● **To do**
Which lines of the data below include the string "unsigned"? Return each of them.

● **Provided records**

+--

-- ==== Sys2Proof/Machine/Arith.lean ====
section
/-! DEFINITION. The arithmetic notation of 00_scope.md R11: values are integers, and every wrap is
written. -/

namespace Sys2Proof.Machine

/-- `wrapS64(v)`: the unique w with -2^63 ≤ w < 2^63 and w ≡ v (mod 2^64) (R11). -/
def wrapS64 (v : Int) : Int := v.bmod (2 ^ 64)

/-- `wrapS32(v)` (R11). -/
def wrapS32 (v : Int) : Int := v.bmod (2 ^ 32)

/-- `wrapU32(v)`: v mod 2^32, in [0, 2^32) (R11). -/
def wrapU32 (v : Int) : Int := v % 2 ^ 32

/-- `a >>s k`: floor(a / 2^k) for any signed a (R11, R140 (a)); on an unsigned a it is `a >>u k`. -/
def sra (a : Int) (k : Nat) : Int := a >>> k

/-- `a << k`: a × 2^k, before any wrap (R11, R140 (b)). -/
def shl (a : Int) (k : Nat) : Int := a * 2 ^ k

/-- `divT(a, b)` of the 64-bit rules: truncating division, `divT(-2^63, -1) = -2^63` by the wrap
(R11, R151). -/
def divT (a b : Int) : Int := wrapS64 (a.tdiv b)

/-- `divU(a, b)`: floor(a / b) for unsigned a and b (R11). -/
def divU (a b : Int) : Int := a / b

/-- The 64-bit sum of compP64 (R140 (e)). -/
def add64 (a b : Int) : Int := wrapS64 (a + b)

/-- The 64-bit difference of compP64 (R140 (e)). -/
def sub64 (a b : Int) : Int := wrapS64 (a - b)

/-- The 64-bit product of compP64 (R140 (e)). -/
def mul64 (a b : Int) : Int := wrapS64 (a * b)

/-- The 64-bit left shift of compP64 (R140 (e)). -/
def shl64 (a : Int) (k : Nat) : Int := wrapS64 (shl a k)

/-- The s32 sum of compP32 (R140 (f)). -/
def addS32 (a b : Int) : Int := wrapS32 (a + b)

/-- The s32 difference of compP32 (R140 (f)). -/
def subS32 (a b : Int) : Int := wrapS32 (a - b)

/-- The s32 product of compP32 (R140 (f)). -/
def mulS32 (a b : Int) : Int := wrapS32 (a * b)

/-- The u32 sum of compP32 (R140 (f)). -/
def addU32 (a b : Int) : Int := wrapU32 (a + b)

/-- The u32 difference of compP32 (R140 (f)). -/
def subU32 (a b : Int) : Int := wrapU32 (a - b)

/-- The u32 product of compP32 (R140 (f)). -/
def mulU32 (a b : Int) : Int := wrapU32 (a * b)

end Sys2Proof.Machine
end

+--

● **Response**
/-- `a >>s k`: floor(a / 2^k) for any signed a (R11, R140 (a)); on an unsigned a it is `a >>u k`. -/
/-- `divU(a, b)`: floor(a / b) for unsigned a and b (R11). -/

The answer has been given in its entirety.